S.African workers go on indefinite strike

August 18, 2010

, JOHANNESBURG, Aug 18 – South African public servants downed tools indefinitely on Wednesday, warning that the stay-away will continue until wage demands by unions representing 1.3 million workers are met.

"The strike is indefinite. It will go on until there has been an improvement, until the government delivers on our demands," said Fikile Majola, general secretary of the National Education Health and Allied Workers Union.

Public unions have refused to budge from demands for an 8.6 percent increase — more than twice the rate of inflation — and a monthly housing allowance of 1,000 rands (137 dollars, 107 euros).

The government\’s latest offer is a seven percent increase and a 700-rand housing allowance.

The strike was announced late Tuesday after four days of consultation in which the state\’s offer was rejected with backing from unions representing 1.3 million teachers, nurses and government workers.

"The response has been very good especially in the schools," Majola told AFP.

"The announcement was made late last night and we expected there would be a slow start. By lunchtime we should see an even better turnout and starting tomorrow, a complete shutdown."

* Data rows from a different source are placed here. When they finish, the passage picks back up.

/-- Blocks that have returned or were grafted in the step run again (R30, R44). -/
def Dev.resumeReturned (d : Dev) : Dev :=
  let ks := (d.testFails.filter (fun e => decide (2 ^ 21 ≤ e.1))).map (fun e => e.1 - 2 ^ 21)
  ks.foldl (fun d k =>
    let d := d.setReturned (k / 2048) (k % 2048) false
    if d.jobActive ∧ d.blk (k / 2048) (k % 2048) = stReady then d.setBlk (k / 2048) (k % 2048) stRunning else d) d

/-- The RUNNING pages with a property go to another state. -/
def Dev.fromRunning (d : Dev) (now : Nat) (p : Dev → Nat → Nat → Bool) : Dev :=
  allPages.foldl (fun d x => if decide (d.blk x.1 x.2 = stRunning) && p d x.1 x.2 then d.setBlk x.1 x.2 now else d) d

/-- GLB.QUIESCE_REQ quiesces every block at a step boundary (R46); a cloche request wins (R45). -/
def Dev.quiesceAll (d : Dev) : Dev :=
  if d.actF (R.BLK_CTRL_QUIESCE_REQ GLB) 0 = 1 then
    d.fromRunning stQuiesced (fun d c i => decide (d.actF (R.BLK_CTRL_CLOCHE_REQ c) i = 0))
  else d

/-- Stored RW values of GLB, TRL and PLT act at a step boundary (R49). -/
def Dev.rwBoundary (d : Dev) : Dev :=
  ((GLB, 0) :: (TRL, 0) :: (List.range 64).map (fun k => (PLT, k))).foldl (fun d p =>
    if (rwFields p.1).any (fun f => decide (d.actF f p.2 ≠ d.getF f p.2)) then d.rwActs p.1 p.2 else d) d

/-- The job ends: RUNNING blocks go to READY, and GLB is READY when no job is active (R44, R46, R68). -/
def Dev.endJob (d : Dev) : Dev :=
  let d := (d.setF R.GLB_JOB_STATUS_ACTIVE 0 0).resumeReturned
  let d := { d with ctl := { d.ctl with endAsked := false, waitBounds := false, markHeld := false, heldMeasure := none, prevBusy := [],
                                        rebTried := false },
                    train := Train.reset, numx := { d.numx with miscompares := [] } }
  let d := d.fromRunning stReady (fun _ _ _ => true)
  if d.blk GLB 0 = stQuiesced then d.setBlk GLB 0 stReady else d

/-- Clears what belongs to one step and places the commands of the step that opens (R185, R271, R274, R342, R375). -/
def Dev.freshStep (d : Dev) : Dev :=
  let t := d.train
  let d := { d with
    plots := d.plots.map (fun (e : Nat × PlotRun) => (e.1, { PlotRun.idle with skew := if d.replaying then e.2.skew else none })),
    train := { Train.reset with plan := t.plan, nextPlan := t.nextPlan },
    ctl := { d.ctl with decisions := [], rebShort := false, rebTried := false, updateBegun := false, heldMeasure := none,
                        thnCount := 0 },
    sow := { d.sow with deltaLines := 0, deltaCrc := 2 ^ 64 - 1, touched := [] } }
  (d.placeAll.openWindows).closeVote

/-- A replay has closed step n (R394, R397, R403). -/
def Dev.replayClosed (d : Dev) (n : Nat) : Dev :=
  let d := if d.replaying then Dev.bump { d with sow := { d.sow with replay := d.sow.replay.filter (fun r => decide (n < r.step)) } } SOW 0 6 1
    else d
  if d.sow.replayUntil.elim true (fun k => decide (k ≤ n)) then d.rejoin else d

/-! ### The boundary -/

/-- What R36 asks for, the seals of R18 apart: STEP_MARK is first in command order, every bucket has been exchanged,
no staked set waits, no replay is due, and no firmware handover runs (R476); the step has begun: the GSB has passed a check
(R269) and no new bounds are awaited (R31). -/
def Dev.boundaryReady (d : Dev) : Bool :=
  d.jobActive && !d.configuring && d.ctl.gsbChecked && !d.ctl.waitBounds && (d.ctl.order.head?.elim false (fun e => decide (e.cmd.opc = 1))) && !d.ctl.noClose
    && decide (d.ctl.replayAsked = 0) && decide (d.train.finished.length = d.bucketCount)
    && !d.fab.colls.any (fun c => decide (c.step = d.step)) && d.sets.isEmpty && !d.pwr.handover

/-- The state of the device once the updates of the boundary are done, and the decisions of the step. -/
def Dev.boundaryState (d : Dev) : List Decision × Dev :=
  let rec' := d.recorded
  let vote := d.voteDecision
  let bucket := d.bucketDecision
  let map := d.plotItem
  let bounds := d.newBucketBounds
  let r := d.applyMaps
  let others := d.ctl.decisions.filter (fun x => !isRebalance x)
  let b := if bounds then r.2.clampBucket bucket else (bucket, r.2)
  let bucket := b.1
  let d := b.2.boundaryUpdates
  let d := if d.plotItem = map then d else d.queueMcItems
  (rec'.getD (r.1 ++ others ++ vote ++ [bucket]), d)

/-- Closes the open step (R36): every update, record and decision of its boundary, and the next step opens unless
the job ends. A step whose records exceed 16,384 does not close (R382). -/
def Dev.closeStep (d0 : Dev) (m : BoundaryMeasure) : Dev :=
  let n := d0.step
  let skip := d0.voteSkip
  let active := (List.range 64).filter d0.plotActive
  let r := d0.batchShort.boundaryState
  let recs := r.2.stepRecords r.1 skip d0.ctl.markHeld
  if 16384 < recs.length then { d0 with ctl := { d0.ctl with noClose := true } }.setErr SOW 0 23
  else
    let d := (((r.2.putRecords recs).addBoundary n).boundaryCap m).reportVote r.1
    let d := ((d.setF R.COL_BUCKET_STATUS_CURRENT 0 (nextCode d.bucketCode r.1)).boundaryBusy active m).underfill.rwBoundary
    let d := { d with ctl := { d.ctl with markHeld := false, heldMeasure := none } }
    let d := match d.ctl.order.head? with
      | some e => d.complete e.cmd 0 0
      | none => d
    let d := (d.setF R.GLB_STEP 0 (n + 1)).replayClosed n
    if d.ctl.endAsked then d.endJob else (d.resumeReturned.quiesceAll).freshStep

/-- Closes the step with what was measured, unless the updates would meet a poisoned word: then a replay is due
(R547). -/
def Dev.tryClose (d : Dev) (m : BoundaryMeasure) : Dev :=
  match d.boundaryPoison with
  | some (w, cause) => { d.rmwDropped w with ctl := { d.ctl with replayAsked := cause } }
  | none => d.closeStep m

A one-day strike last Tuesday was only partially observed with union leaders warning that a full-blown strike would follow if the government did not deliver.

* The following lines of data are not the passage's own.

-- ==== Sys2Proof/Machine/Rows.lean ====
section
/-! DEFINITION. Commands that can let held work begin: seals, pairing, recovery, collective messages, RESYNC; and the
report of an uncorrectable word (R17, R34, R311, R337, R342 to R351, R369 to R372, R391, R395, R396, R547). -/

namespace Sys2Proof.Machine

/-! ### Seals and pairing -/

/-- SEAL_ACK (R17, R380). -/
def execSealAck (step : Nat) (s : State) : Res := s.onDev (fun d => (d.sealAck step).settle)

/-- PAIR (R369 to R371, R404). -/
def execPair (w : Writer) (ackKey : Nat) (s : State) : Res := s.byWriter w (fun d => (d.startPair ackKey false).settle)

/-- PAIR with GRAFT = 1 (R401, R404). -/
def execPairGraft (w : Writer) (ackKey : Nat) (s : State) : Res := s.byWriter w (fun d => (d.startPair ackKey true).settle)

/-- UNPAIR (R371, R372). -/
def execUnpair (w : Writer) (s : State) : Res := s.byWriter w (fun d => d.unpair.settle)

/-- PAIR_REQ (R369, R387, R510). -/
def execPairReq (p : Packet) (s : State) : Res := s.onDev (fun d => (d.mgmt 1 p (fun d => d.takePairReq p)).settle)

/-- PAIR_ACK (R369, R387). -/
def execPairAck (p : Packet) (s : State) : Res := s.onDev (fun d => (d.fromPartner 2 p (fun d => d.takePairAck p)).settle)

/-- PAIR_RESPONSE_TIMEOUT (R369). -/
def execPairResponseTimeout (s : State) : Res := s.onDev (fun d => d.pairTimeout.settle)

/-- UNPAIR of the partner (R371, R387). -/
def execUnpairMsg (p : Packet) (s : State) : Res := s.onDev (fun d => (d.fromPartner 14 p (fun d => d.unpair)).settle)

/-! ### Recovery -/

/-- RESTORE_END (R396). -/
def execRestoreEnd (p : Packet) (s : State) : Res := s.onDev (fun d => (d.fromPartner 10 p (fun d => d.restoreEnd p)).settle)

/-- LOG_DATA (R396). -/
def execLogData (p : Packet) (s : State) : Res := s.onDev (fun d => (d.fromPartner 12 p (fun d => d.logData p)).settle)

/-- GO (R395, R404). -/
def execRecoveryGo (w : Writer) (s : State) : Res := s.byWriter w (fun d => d.recoveryGo.settle)

/-- A regenerable word of job memory (R311, R391, R547). A word that patrol scrub found keeps its poison. -/
def Dev.ueRegenerable (d : Dev) (source : Nat) : Dev :=
  if !d.jobActive || decide (source = 1) || d.configuring then d
  else if d.ctl.updateBegun then { d with ctl := { d.ctl with replayAsked := 7 } }
  else d.reexecute

/-- A word of a persistent item (R311, R391): the item alone is restored when its opening boundary has sealed and
nothing of the open step has written it. -/
def Dev.uePersistent (d : Dev) (a source : Nat) : Dev :=
  if !d.jobActive || d.configuring then d
  else if d.pairState = 0 ∨ d.pairState = 5 then d.recoveryFailed
  else
    match itemIndex a 0 d.sow.items with
    | some i =>
      if d.canRestore && decide ((d.getF R.SOW_LAST_SEALED 0 + 1) % 2 ^ 64 = d.step) && decide (source ≠ 2)
          && !d.sow.touched.contains i && d.sow.itemWanted.isNone then
        { d with sow := { d.sow with itemWanted := some i } }.toPartner 8 { packetOf 0x30 with op1 := i }
      else { d with ctl := { d.ctl with replayAsked := 6 } }
    | none => d

/-- A word of the partner mirror region (R311, R391): its line is asked for again; a word outside the image asks for
the whole image. -/
def Dev.ueMirror (d : Dev) (a : Nat) : Dev :=
  if !d.pairStands then d
  else if inRange a d.pImageBase d.pImage then
    let off := (a - d.pImageBase) / 64 * 64
    { d with sow := { d.sow with refetch := d.sow.refetch ++ [(off, 64)] } }.toPartner 11
      { packetOf 0x30 with addr := off, op1 := 0, op2 := 64 }
  else d.toPartner 15 (packetOf 0x30)

/-- A word of the sowing log (R311, R372, R391): an unsealed record is written from the copy kept, a sealed one is asked of
the partner; an unpaired device has none to ask. -/
def Dev.ueLog (d : Dev) (a : Nat) : Dev :=
  let slot := (a - logBase) / 512 % 65536
  match d.sow.recCopies.find? (fun e => decide (e.1 % 65536 = slot)) with
  | some e => d.logOwn e.1 e.2
  | none =>
    let next := d.getF R.SOW_LSN 0
    if d.pairStands && decide (slot < next) then
      d.toPartner 11 { packetOf 0x30 with addr := slot + (next - 1 - slot) / 65536 * 65536, op1 := 1, op2 := 1 }
    else if d.jobActive && !d.captures && decide (slot < next) then d.recoveryFailed
    else d

/-- A halted DMA read has its word in a range (R548). -/
def Dev.haltedRead (d : Dev) (a : Nat) : Bool :=
  d.cells.any (fun c => c.2.dma.any (fun e => e.2.halted && e.2.remote.isNone
    && (dmaSources c.2.rd e.2.op).any (fun r => overlaps (a / 8 * 8) 8 r.1 r.2)))

/-- A word of the sample cache (R311, R548): its entry goes; a DMA read that it halted has nothing else to wait for, so the
word is treated as regenerable job data. -/
def Dev.ueCache (d : Dev) (a : Nat) : Dev :=
  let halted := d.haltedRead a
  let d := d.cacheLost a
  if halted then d.ueRegenerable 0 else d

/-- The word lies in a statistics record of the scale-state table (R175, R547). -/
def Dev.inStatRecord (d : Dev) (a : Nat) : Bool :=
  inRange a d.sstBase (128 * d.sstCount) && decide (64 ≤ (a - d.sstBase) % 128)

/-- UE_REPORT (R311, R391, R547): the MC handles a reported word by its region. -/
def execUeReport (addr source : Nat) (s : State) : Res :=
  s.onDev (fun d =>
    match d.regionOf addr with
    | 0 => d.ueRegenerable source
    | 1 => if d.inStatRecord addr then d.ueRegenerable source else d.uePersistent addr source
    | 2 => d.ueCache addr
    | 3 => d.ueMirror addr
    | _ => d.ueLog addr)

/-! ### Collective messages (R326, R343 to R351) -/

/-- C_EXP (R343, R346, R350). -/
def execCExp (p : Packet) (s : State) : Res := s.onDev (fun d => (d.collArrive 0x20 p none).settle)

/-- C_M (R343, R345). -/
def execCM (p : Packet) (s : State) : Res := s.onDev (fun d => (d.collArrive 0x21 p none).settle)

/-- C_INT (R343, R345, R346). -/
def execCInt (p : Packet) (s : State) : Res := s.onDev (fun d => (d.collArrive 0x22 p none).settle)

/-- C_RES (R345, R349); `t1` and `tx` are the measured times of R276. -/
def execCRes (p : Packet) (t1 tx : Nat) (s : State) : Res := s.onDev (fun d => (d.collArrive 0x23 p (some (t1, tx))).settle)

/-- C_DATA (R351). -/
def execCData (p : Packet) (s : State) : Res := s.onDev (fun d => (d.collArrive 0x24 p none).settle)

/-- C_BAR (R351). -/
def execCBar (p : Packet) (s : State) : Res := s.onDev (fun d => (d.collArrive 0x25 p none).settle)

/-- C_BARREL (R351). -/
def execCBarRel (p : Packet) (s : State) : Res := s.onDev (fun d => (d.collArrive 0x26 p none).settle)

/-! ### RESYNC (R337, R348, R378, R526) -/

/-- The blocks of a member that a collective has in part come again from their start (R348, R351). -/
def Coll.anew (c : Coll) (r : Nat) : Coll := if mget 0 c.got r < c.expects r then { c with got := mdel r c.got } else c

/-- What follows a RESYNC on a flow of a KIND: collectives are sent again to the peer (R348), packets of the mirror
stream that had no acknowledgement are sent again (R378), and a harvest asked of the partner ends with PARTNER_LOST
(R283). -/
def Dev.afterResync (d : Dev) (f : Nat) (lost : List Packet) : Dev :=
  let w := d.flow f
  let d := if d.isPartner w.peer then
      d.harvest.asked.foldl (fun d c => d.complete c 0x54 0) { d with harvest := { d.harvest with asked := [] } }
    else d
  if w.kind = 1 then lost.foldl (fun d p => d.sendOn f p) d
  else if w.kind = 2 then
    (d.fab.colls.filter (·.sent)).foldl (fun d c =>
      (c.others.filter (fun r => decide ((c.members.getD r (0, 0)).2 = f))).foldl (fun d r =>
        let d := d.onColl c.key (fun c => d.setColl (c.anew r))
        d.resendData c r) d) d
  else d

/-- RESYNC: the flow starts again. -/
def execResync (p : Packet) (s : State) : Res :=
  s.onDev (fun d =>
    if p.opc ≠ 0x12 then d
    else d.onFlow p (fun d =>
      let w := d.flow p.dstFlow
      ((d.resyncFlow p.dstFlow).afterResync p.dstFlow (w.unacked ++ w.waiting)).poolFreed))

end Sys2Proof.Machine
end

The state has insisted it cannot meet the unions\’ demands without trimming public services, amid fierce pressure to improve schools and expand access to water and electricity.

The public services ministry on Tuesday said it remained committed to a solution but that "any further movement would require tradeoffs on service delivery programmes and job creation".

It called on workers to demonstrate peacefully, condemning disruptive protests, and warned that a "no work, no pay" principle applied to those who went on strike.

Workers in essential services like health, police, prisons and ports of entry are expected to report for duty, it added.

The government is looking to avoid a repeat of a crippling four-week strike three years ago which was the longest and most widespread since the end of apartheid in 1994.

The strike led to school closures and hospitals running skeleton services with the help of army medics and civilian volunteers as hundreds of thousands of workers stayed away.

South Africa\’s unions are politically powerful and a key ally of the ruling African National Congress, but tensions have erupted over both wages and general economic policy.

Anger over the wage offer is fuelled in part by what workers see as a flashy display of wealth by senior government officials on expensive cars and high hotel bills.

Unions played a key role in the struggle against the white-minority apartheid government, which also gives them special stature in society.